● INPUT
──────────────────────────────

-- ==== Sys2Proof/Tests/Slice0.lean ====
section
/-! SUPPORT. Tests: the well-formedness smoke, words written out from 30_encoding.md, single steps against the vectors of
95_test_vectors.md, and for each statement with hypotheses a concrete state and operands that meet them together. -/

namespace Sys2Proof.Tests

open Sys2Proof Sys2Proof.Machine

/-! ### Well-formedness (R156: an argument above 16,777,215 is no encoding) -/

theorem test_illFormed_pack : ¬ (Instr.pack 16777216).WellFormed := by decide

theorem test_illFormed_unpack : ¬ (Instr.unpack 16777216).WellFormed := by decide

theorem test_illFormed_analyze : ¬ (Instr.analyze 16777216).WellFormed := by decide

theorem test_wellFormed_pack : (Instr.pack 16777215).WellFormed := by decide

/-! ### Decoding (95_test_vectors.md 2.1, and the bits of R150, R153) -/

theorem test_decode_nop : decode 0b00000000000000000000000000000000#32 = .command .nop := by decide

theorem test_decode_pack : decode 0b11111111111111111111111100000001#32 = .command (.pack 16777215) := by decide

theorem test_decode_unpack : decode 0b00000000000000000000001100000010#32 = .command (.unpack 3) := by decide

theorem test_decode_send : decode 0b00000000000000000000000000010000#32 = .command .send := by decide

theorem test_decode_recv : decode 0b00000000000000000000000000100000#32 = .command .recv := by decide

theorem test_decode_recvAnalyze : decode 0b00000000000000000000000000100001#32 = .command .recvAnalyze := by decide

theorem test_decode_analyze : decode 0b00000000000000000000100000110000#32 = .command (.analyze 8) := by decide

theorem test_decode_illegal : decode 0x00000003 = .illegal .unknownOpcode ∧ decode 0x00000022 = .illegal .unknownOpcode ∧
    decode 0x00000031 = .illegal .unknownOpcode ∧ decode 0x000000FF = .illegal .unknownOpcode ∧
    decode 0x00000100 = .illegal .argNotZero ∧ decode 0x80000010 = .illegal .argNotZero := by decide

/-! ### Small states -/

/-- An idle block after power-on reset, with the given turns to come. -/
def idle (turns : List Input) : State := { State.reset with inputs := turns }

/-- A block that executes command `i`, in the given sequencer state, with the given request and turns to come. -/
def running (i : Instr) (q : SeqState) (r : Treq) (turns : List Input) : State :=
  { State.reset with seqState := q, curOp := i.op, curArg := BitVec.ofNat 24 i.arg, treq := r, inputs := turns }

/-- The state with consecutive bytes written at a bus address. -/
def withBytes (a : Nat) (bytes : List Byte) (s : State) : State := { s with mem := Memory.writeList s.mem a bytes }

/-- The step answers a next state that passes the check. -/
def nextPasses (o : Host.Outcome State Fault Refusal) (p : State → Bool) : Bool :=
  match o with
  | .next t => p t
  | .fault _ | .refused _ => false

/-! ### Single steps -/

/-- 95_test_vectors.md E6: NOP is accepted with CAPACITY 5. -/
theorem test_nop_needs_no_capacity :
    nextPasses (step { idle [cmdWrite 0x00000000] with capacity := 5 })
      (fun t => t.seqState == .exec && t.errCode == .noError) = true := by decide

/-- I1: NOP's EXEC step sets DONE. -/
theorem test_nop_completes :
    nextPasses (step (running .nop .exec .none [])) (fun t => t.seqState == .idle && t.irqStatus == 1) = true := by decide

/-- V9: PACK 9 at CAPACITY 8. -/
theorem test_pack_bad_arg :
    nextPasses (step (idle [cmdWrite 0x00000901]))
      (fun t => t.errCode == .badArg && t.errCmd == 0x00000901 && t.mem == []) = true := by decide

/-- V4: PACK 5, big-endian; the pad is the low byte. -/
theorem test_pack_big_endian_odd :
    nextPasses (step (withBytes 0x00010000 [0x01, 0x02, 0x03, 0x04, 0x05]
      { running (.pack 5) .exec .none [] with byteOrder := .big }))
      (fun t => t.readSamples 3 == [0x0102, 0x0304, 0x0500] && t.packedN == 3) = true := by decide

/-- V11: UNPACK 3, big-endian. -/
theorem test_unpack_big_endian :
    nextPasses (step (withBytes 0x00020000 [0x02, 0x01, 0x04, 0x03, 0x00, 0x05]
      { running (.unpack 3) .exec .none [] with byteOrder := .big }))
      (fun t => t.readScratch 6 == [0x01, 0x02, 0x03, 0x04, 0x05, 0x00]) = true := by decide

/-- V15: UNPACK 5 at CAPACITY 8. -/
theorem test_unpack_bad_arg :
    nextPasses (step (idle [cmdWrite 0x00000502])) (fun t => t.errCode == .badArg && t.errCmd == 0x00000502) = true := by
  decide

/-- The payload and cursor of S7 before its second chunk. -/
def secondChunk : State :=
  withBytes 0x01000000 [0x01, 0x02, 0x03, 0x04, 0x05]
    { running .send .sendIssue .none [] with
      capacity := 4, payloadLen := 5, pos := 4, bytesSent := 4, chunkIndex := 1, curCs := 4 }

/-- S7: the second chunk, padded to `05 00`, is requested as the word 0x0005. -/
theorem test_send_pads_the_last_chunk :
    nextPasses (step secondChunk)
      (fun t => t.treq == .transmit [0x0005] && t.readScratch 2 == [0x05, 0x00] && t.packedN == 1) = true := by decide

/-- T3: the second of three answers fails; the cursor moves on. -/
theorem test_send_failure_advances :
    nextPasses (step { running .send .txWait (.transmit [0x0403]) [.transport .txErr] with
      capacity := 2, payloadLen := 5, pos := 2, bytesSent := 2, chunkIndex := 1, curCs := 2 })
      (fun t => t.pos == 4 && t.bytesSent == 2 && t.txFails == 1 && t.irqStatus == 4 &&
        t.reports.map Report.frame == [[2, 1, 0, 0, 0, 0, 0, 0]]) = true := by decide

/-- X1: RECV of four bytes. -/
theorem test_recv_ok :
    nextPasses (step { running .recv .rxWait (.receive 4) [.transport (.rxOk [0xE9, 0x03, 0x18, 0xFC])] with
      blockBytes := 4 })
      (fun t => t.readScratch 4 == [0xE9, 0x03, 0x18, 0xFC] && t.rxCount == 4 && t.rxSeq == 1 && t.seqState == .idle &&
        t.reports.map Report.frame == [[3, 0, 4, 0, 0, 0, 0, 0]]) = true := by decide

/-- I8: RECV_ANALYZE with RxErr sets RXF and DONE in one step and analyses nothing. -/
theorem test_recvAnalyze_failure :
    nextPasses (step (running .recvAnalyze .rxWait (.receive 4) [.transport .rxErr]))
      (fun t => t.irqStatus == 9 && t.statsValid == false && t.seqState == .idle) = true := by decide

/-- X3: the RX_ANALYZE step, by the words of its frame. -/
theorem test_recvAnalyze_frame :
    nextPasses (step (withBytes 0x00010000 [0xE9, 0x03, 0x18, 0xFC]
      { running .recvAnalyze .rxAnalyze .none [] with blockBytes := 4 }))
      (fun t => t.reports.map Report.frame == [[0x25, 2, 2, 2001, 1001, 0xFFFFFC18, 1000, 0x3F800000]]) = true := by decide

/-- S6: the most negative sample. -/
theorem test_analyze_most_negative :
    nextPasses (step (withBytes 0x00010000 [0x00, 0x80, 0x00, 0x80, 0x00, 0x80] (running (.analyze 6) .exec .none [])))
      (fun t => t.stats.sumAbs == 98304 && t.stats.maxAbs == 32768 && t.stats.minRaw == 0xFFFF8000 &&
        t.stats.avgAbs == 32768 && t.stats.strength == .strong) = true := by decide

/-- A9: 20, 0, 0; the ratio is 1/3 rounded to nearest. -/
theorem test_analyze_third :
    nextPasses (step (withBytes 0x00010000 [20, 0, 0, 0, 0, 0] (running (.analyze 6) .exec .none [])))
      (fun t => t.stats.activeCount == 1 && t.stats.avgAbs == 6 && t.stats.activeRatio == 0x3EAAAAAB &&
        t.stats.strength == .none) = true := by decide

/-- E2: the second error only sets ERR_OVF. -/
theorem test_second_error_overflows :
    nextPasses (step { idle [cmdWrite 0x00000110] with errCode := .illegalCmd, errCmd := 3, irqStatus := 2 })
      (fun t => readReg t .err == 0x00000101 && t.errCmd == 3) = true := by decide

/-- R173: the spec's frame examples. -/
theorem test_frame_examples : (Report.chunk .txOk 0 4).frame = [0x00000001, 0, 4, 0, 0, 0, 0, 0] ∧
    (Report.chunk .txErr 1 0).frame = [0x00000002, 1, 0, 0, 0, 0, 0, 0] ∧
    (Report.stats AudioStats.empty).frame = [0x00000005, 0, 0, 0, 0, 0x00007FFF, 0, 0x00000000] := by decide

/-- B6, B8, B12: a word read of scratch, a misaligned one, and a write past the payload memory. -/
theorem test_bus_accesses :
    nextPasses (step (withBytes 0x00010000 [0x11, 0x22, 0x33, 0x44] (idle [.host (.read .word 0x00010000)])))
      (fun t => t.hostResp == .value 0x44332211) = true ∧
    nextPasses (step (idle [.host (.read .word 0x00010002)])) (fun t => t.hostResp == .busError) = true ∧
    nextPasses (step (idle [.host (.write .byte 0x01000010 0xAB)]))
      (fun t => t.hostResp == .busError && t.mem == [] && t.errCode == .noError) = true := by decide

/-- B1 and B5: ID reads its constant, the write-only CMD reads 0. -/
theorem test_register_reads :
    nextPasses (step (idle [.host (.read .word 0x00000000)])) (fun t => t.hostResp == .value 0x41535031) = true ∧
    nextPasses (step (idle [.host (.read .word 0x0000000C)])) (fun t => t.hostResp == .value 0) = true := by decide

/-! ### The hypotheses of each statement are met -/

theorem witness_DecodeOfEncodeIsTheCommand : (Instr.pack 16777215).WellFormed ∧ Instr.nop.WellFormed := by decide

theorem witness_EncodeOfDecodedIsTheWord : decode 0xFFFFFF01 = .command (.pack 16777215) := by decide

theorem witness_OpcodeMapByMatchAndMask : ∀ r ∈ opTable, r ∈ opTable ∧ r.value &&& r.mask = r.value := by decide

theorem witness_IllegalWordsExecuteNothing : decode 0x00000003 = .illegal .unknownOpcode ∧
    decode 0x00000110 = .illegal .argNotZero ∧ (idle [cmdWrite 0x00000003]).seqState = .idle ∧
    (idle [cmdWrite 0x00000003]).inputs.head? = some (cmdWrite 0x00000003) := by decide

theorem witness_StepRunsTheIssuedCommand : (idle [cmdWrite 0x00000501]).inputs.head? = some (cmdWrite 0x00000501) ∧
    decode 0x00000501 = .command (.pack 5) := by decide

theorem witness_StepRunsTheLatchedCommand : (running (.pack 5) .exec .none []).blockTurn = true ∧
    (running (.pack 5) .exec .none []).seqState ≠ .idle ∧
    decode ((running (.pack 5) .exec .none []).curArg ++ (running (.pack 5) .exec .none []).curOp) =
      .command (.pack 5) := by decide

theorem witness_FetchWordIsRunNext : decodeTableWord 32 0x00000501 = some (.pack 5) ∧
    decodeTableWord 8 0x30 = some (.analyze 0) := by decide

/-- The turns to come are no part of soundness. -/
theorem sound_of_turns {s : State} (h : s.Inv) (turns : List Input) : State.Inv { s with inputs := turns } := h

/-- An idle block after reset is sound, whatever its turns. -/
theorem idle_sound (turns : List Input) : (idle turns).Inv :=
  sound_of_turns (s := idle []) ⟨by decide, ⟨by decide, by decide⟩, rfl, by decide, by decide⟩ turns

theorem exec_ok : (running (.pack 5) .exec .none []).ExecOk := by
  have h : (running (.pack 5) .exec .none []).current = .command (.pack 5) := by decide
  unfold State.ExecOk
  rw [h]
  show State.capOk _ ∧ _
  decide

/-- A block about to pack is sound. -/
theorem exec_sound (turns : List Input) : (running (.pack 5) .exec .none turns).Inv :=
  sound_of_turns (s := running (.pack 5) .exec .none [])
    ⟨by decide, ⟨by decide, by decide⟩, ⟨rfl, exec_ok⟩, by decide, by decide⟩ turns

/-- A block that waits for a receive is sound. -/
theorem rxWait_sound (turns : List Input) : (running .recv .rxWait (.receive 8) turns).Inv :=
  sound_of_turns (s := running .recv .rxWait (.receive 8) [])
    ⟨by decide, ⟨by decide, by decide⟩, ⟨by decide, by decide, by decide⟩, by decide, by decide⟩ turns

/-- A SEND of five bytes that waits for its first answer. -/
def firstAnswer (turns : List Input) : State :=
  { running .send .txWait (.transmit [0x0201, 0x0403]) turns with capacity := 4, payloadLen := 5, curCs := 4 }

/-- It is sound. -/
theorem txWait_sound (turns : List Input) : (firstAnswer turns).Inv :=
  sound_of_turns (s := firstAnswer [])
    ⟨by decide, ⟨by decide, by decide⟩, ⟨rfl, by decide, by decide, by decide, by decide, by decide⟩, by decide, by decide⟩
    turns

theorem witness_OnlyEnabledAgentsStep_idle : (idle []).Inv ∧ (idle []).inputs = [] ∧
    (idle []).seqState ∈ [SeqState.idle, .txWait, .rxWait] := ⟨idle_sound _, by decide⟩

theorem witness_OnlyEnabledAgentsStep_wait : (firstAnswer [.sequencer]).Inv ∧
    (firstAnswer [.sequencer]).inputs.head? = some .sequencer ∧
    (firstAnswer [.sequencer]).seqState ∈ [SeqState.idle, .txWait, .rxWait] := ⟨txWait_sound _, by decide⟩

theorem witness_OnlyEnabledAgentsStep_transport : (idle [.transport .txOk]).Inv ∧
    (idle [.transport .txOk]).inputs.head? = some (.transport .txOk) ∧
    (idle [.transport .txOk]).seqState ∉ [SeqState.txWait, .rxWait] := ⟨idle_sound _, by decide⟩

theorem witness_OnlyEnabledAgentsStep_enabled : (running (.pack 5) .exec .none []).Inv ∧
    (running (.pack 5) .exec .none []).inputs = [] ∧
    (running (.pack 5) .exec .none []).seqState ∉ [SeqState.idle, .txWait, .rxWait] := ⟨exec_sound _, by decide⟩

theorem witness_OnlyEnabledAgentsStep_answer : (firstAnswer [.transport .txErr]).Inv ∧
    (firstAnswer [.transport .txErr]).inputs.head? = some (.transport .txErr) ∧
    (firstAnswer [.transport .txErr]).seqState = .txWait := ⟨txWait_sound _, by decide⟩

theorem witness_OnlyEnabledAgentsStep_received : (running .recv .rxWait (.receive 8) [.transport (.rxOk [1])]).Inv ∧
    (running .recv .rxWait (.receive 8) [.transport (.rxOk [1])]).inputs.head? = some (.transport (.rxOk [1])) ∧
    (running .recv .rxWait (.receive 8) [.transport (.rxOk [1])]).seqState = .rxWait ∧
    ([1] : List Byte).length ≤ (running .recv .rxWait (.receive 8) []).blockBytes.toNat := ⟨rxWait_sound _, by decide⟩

──────────────────────────────

● TASK TO COMPLETE
Everything above from the line containing "theorem test_wellFormed_pack : (Instr.pack" down to the line containing "theorem test_decode_illegal : decode" should be copied exactly, both end lines included, and nothing else.

● REPLY TO THE TASK
theorem test_wellFormed_pack : (Instr.pack 16777215).WellFormed := by decide

/-! ### Decoding (95_test_vectors.md 2.1, and the bits of R150, R153) -/

theorem test_decode_nop : decode 0b00000000000000000000000000000000#32 = .command .nop := by decide

theorem test_decode_pack : decode 0b11111111111111111111111100000001#32 = .command (.pack 16777215) := by decide

theorem test_decode_unpack : decode 0b00000000000000000000001100000010#32 = .command (.unpack 3) := by decide

theorem test_decode_send : decode 0b00000000000000000000000000010000#32 = .command .send := by decide

theorem test_decode_recv : decode 0b00000000000000000000000000100000#32 = .command .recv := by decide

theorem test_decode_recvAnalyze : decode 0b00000000000000000000000000100001#32 = .command .recvAnalyze := by decide

theorem test_decode_analyze : decode 0b00000000000000000000100000110000#32 = .command (.analyze 8) := by decide

theorem test_decode_illegal : decode 0x00000003 = .illegal .unknownOpcode ∧ decode 0x00000022 = .illegal .unknownOpcode ∧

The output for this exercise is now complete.